Concrete practice (IS 456) — permissible pH of mixing water: as per IS 456:1978, the pH value of water shall be what minimum?

Difficulty: Easy

Correct Answer: not less than 6

Explanation:


Introduction / Context:
Water quality affects cement hydration and the durability of reinforced concrete. Standards specify acceptability criteria (including pH) to avoid deleterious reactions and corrosion risk. This item tests memory of the basic pH requirement in IS 456:1978 (retained in later editions as a practical lower bound).


Given Data / Assumptions:

  • Reference: IS 456 provisions for water used in mixing and curing concrete.
  • We only need the minimum acceptable pH value.
  • Alkalinity sufficient to avoid aggressive acidic conditions is desired.


Concept / Approach:

Acidic water (pH < 7) can attack cement paste and increase corrosion likelihood. IS 456 specifies that water for concrete should be free of harmful quantities of oils, acids, alkalis, salts, organic matter, and that its pH should not be less than 6 to ensure it is not aggressively acidic.


Step-by-Step Solution:

Recall IS 456 clause on water quality → pH not less than 6.Interpretation → pH ≥ 6 acceptable (subject to other impurity limits).Therefore select “not less than 6.”

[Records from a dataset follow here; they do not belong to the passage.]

-- ==== Sys2Proof/Machine/Dispatch.lean ====
section
/-!
DEFINITION. One arm per command: its effect on everything but the queue.
-/

namespace Sys2Proof.Machine

def exec (i : Instr) (s : State) : Host.Outcome State Fault Refusal :=
  match i with
  | .coldReset => Sys2Proof.Machine.execColdReset s
  | .warmReset => Sys2Proof.Machine.execWarmReset s
  | .hostWrite addr data be => Sys2Proof.Machine.execHostWrite addr data be s
  | .hostRead addr be => Sys2Proof.Machine.execHostRead addr be s
  | .postWordPosted addr data => Sys2Proof.Machine.execPostWordPosted addr data s
  | .postWordReturned addr data => Sys2Proof.Machine.execPostWordReturned addr data s
  | .commitAttempt data => Sys2Proof.Machine.execCommitAttempt data s
  | .acknowledgement addr data => Sys2Proof.Machine.execAcknowledgement addr data s
  | .consumeIndexWrite addr data => Sys2Proof.Machine.execConsumeIndexWrite addr data s
  | .test => Sys2Proof.Machine.execTest s
  | .cancel => Sys2Proof.Machine.execCancel s
  | .fence => Sys2Proof.Machine.execFence s
  | .releaseHold => Sys2Proof.Machine.execReleaseHold s
  | .busReset => Sys2Proof.Machine.execBusReset s
  | .headReset => Sys2Proof.Machine.execHeadReset s
  | .sweepStart => Sys2Proof.Machine.execSweepStart s
  | .sweepStop => Sys2Proof.Machine.execSweepStop s
  | .sweepRestart => Sys2Proof.Machine.execSweepRestart s
  | .sweepSeek => Sys2Proof.Machine.execSweepSeek s
  | .clearGroup => Sys2Proof.Machine.execClearGroup s
  | .lineQuery => Sys2Proof.Machine.execLineQuery s
  | .refusedKind => Sys2Proof.Machine.execRefusedKind s
  | .fenceComplete => Sys2Proof.Machine.execFenceComplete s
  | .state line reported => Sys2Proof.Machine.execState line reported s
  | .grant line claim => Sys2Proof.Machine.execGrant line claim s
  | .deny line claim reason => Sys2Proof.Machine.execDeny line claim reason s
  | .recall line claim => Sys2Proof.Machine.execRecall line claim s
  | .resyncEnd => Sys2Proof.Machine.execResyncEnd s
  | .settled bus => Sys2Proof.Machine.execSettled bus s
  | .opened bus => Sys2Proof.Machine.execOpened bus s
  | .xpFault bus => Sys2Proof.Machine.execXpFault bus s
  | .reading head status value => Sys2Proof.Machine.execReading head status value s
  | .aborted head => Sys2Proof.Machine.execAborted head s
  | .ready head => Sys2Proof.Machine.execReady head s
  | .headError head => Sys2Proof.Machine.execHeadError head s
  | .claimTimerExpiry bus => Sys2Proof.Machine.execClaimTimerExpiry bus s
  | .settleTimerExpiry bus => Sys2Proof.Machine.execSettleTimerExpiry bus s
  | .openTimerExpiry bus => Sys2Proof.Machine.execOpenTimerExpiry bus s
  | .holdTimerExpiry bus => Sys2Proof.Machine.execHoldTimerExpiry bus s
  | .stepWatchdogExpiry head => Sys2Proof.Machine.execStepWatchdogExpiry head s
  | .abortTimerExpiry head => Sys2Proof.Machine.execAbortTimerExpiry head s
  | .clearTimerExpiry head => Sys2Proof.Machine.execClearTimerExpiry head s
  | .pacingTimerExpiry => Sys2Proof.Machine.execPacingTimerExpiry s
  | .coalescingTimerExpiry => Sys2Proof.Machine.execCoalescingTimerExpiry s
  | .resultHoldExpiry => Sys2Proof.Machine.execResultHoldExpiry s
  | .starvationCountFull => Sys2Proof.Machine.execStarvationCountFull s
  | .entryToIdleBus => Sys2Proof.Machine.execEntryToIdleBus s
  | .entryToHeldBus => Sys2Proof.Machine.execEntryToHeldBus s
  | .sweepEntrySkip => Sys2Proof.Machine.execSweepEntrySkip s
  | .headGrant => Sys2Proof.Machine.execHeadGrant s
  | .issueAttempt => Sys2Proof.Machine.execIssueAttempt s
  | .ticketMove => Sys2Proof.Machine.execTicketMove s
  | .writerTakesPath => Sys2Proof.Machine.execWriterTakesPath s
  | .recordWritten => Sys2Proof.Machine.execRecordWritten s
  | .sweepControl => Sys2Proof.Machine.execSweepControl s

end Sys2Proof.Machine
end

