/-! ## look -/

@[simp] theorem look_pending (s : State) (p : Bool) : (s.look p).pending = s.pending := rfl
@[simp] theorem look_freeIndex (s : State) (p : Bool) : (s.look p).freeIndex = s.freeIndex := rfl
@[simp] theorem look_mem (s : State) (p : Bool) : (s.look p).mem = s.mem := rfl
@[simp] theorem look_path (s : State) (p : Bool) : (s.look p).path = s.path := rfl
@[simp] theorem look_writerQueue (s : State) (p : Bool) : (s.look p).writerQueue = s.writerQueue := rfl
@[simp] theorem look_starvation (s : State) (p : Bool) : (s.look p).starvation = s.starvation := rfl
@[simp] theorem look_hostAccesses (s : State) (p : Bool) : (s.look p).hostAccesses = s.hostAccesses := rfl
@[simp] theorem look_readHold (s : State) (p : Bool) : (s.look p).readHold = s.readHold := rfl
@[simp] theorem look_resultHoldSpent (s : State) (p : Bool) : (s.look p).resultHoldSpent = s.resultHoldSpent := rfl
@[simp] theorem look_readData (s : State) (p : Bool) : (s.look p).readData = s.readData := rfl
@[simp] theorem look_staging (s : State) (p : Bool) : (s.look p).staging = s.staging := rfl
@[simp] theorem look_anchor (s : State) (p : Bool) : (s.look p).anchor = s.anchor := rfl
@[simp] theorem look_lastCommit (s : State) (p : Bool) : (s.look p).lastCommit = s.lastCommit := rfl
@[simp] theorem look_flags (s : State) (p : Bool) : (s.look p).flags = s.flags := rfl
@[simp] theorem look_shadows (s : State) (p : Bool) : (s.look p).shadows = s.shadows := rfl
@[simp] theorem look_takeIndex (s : State) (p : Bool) : (s.look p).takeIndex = s.takeIndex := rfl
@[simp] theorem look_testWaiting (s : State) (p : Bool) : (s.look p).testWaiting = s.testWaiting := rfl
@[simp] theorem look_fence (s : State) (p : Bool) : (s.look p).fence = s.fence := rfl
@[simp] theorem look_queue (s : State) (p : Bool) : (s.look p).queue = s.queue := rfl
@[simp] theorem look_cancelSinceLook (s : State) (p : Bool) : (s.look p).cancelSinceLook = (s.cancelSinceLook && !p) := rfl
@[simp] theorem look_buses (s : State) (p : Bool) : (s.look p).buses = s.buses := rfl
@[simp] theorem look_claimCounter (s : State) (p : Bool) : (s.look p).claimCounter = s.claimCounter := rfl
@[simp] theorem look_resyncPending (s : State) (p : Bool) : (s.look p).resyncPending = s.resyncPending := rfl
@[simp] theorem look_heads (s : State) (p : Bool) : (s.look p).heads = s.heads := rfl
@[simp] theorem look_waitQueue (s : State) (p : Bool) : (s.look p).waitQueue = s.waitQueue := rfl
@[simp] theorem look_programs (s : State) (p : Bool) : (s.look p).programs = s.programs := rfl
@[simp] theorem look_lines (s : State) (p : Bool) : (s.look p).lines = s.lines := rfl
@[simp] theorem look_sweep (s : State) (p : Bool) : (s.look p).sweep = s.sweep := rfl
@[simp] theorem look_pointer (s : State) (p : Bool) : (s.look p).pointer = s.pointer := rfl
@[simp] theorem look_epoch (s : State) (p : Bool) : (s.look p).epoch = s.epoch := rfl
@[simp] theorem look_pacing (s : State) (p : Bool) : (s.look p).pacing = s.pacing := rfl
@[simp] theorem look_focus (s : State) (p : Bool) : (s.look p).focus = s.focus := rfl
@[simp] theorem look_register (s : State) (p : Bool) : (s.look p).register = s.register := rfl
@[simp] theorem look_coalescing (s : State) (p : Bool) : (s.look p).coalescing = s.coalescing := rfl
@[simp] theorem look_outbox (s : State) (p : Bool) : (s.look p).outbox = s.outbox := rfl
@[simp] theorem look_ticketSeq (s : State) (p : Bool) : (s.look p).ticketSeq = s.ticketSeq := rfl
@[simp] theorem look_produce (s : State) (p : Bool) : (s.look p).produce = s.produce := rfl
@[simp] theorem look_consume (s : State) (p : Bool) : (s.look p).consume = s.consume := rfl
@[simp] theorem look_droppedBefore (s : State) (p : Bool) : (s.look p).droppedBefore = s.droppedBefore := rfl
@[simp] theorem look_droppedTotal (s : State) (p : Bool) : (s.look p).droppedTotal = s.droppedTotal := rfl
@[simp] theorem look_groups (s : State) (p : Bool) : (s.look p).groups = s.groups := rfl
@[simp] theorem look_alarmList (s : State) (p : Bool) : (s.look p).alarmList = s.alarmList := rfl
@[simp] theorem look_alarmOverflow (s : State) (p : Bool) : (s.look p).alarmOverflow = s.alarmOverflow := rfl
@[simp] theorem look_exchangeOut (s : State) (p : Bool) : (s.look p).exchangeOut = s.exchangeOut := rfl
@[simp] theorem look_matrixOut (s : State) (p : Bool) : (s.look p).matrixOut = s.matrixOut := rfl
@[simp] theorem look_headOut (s : State) (p : Bool) : (s.look p).headOut = s.headOut := rfl
@[simp] theorem look_begun (s : State) (p : Bool) : (s.look p).begun = s.begun := rfl
@[simp] theorem look_view_bus (s : State) (p : Bool) (x : BusNo) : (s.look p).bus x = s.bus x := rfl
@[simp] theorem look_view_head (s : State) (p : Bool) (x : HeadNo) : (s.look p).head x = s.head x := rfl
@[simp] theorem look_view_program (s : State) (p : Bool) (x : BusNo) : (s.look p).program x = s.program x := rfl
@[simp] theorem look_view_line (s : State) (p : Bool) (x : LineNo) : (s.look p).line x = s.line x := rfl
@[simp] theorem look_view_group (s : State) (p : Bool) (x : GroupNo) : (s.look p).group x = s.group x := rfl
@[simp] theorem look_view_shadow (s : State) (p : Bool) (x : Fin 64) : (s.look p).shadow x = s.shadow x := rfl
@[simp] theorem look_view_flag (s : State) (p : Bool) (x : Flag) : (s.look p).flag x = s.flag x := rfl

Verification / Alternative check (if short method exists):

Other concrete codes also set similar constraints; typical potable water comfortably meets the requirement.


Why Other Options Are Wrong:

“Less than” or “equal to 6” allows borderline/acidic water; “equal to 7” is more restrictive than required; “not less than 7.5” is unnecessarily stringent.


Common Pitfalls (misconceptions, mistakes):

Assuming only neutral water is permitted; ignoring other chemical limits besides pH.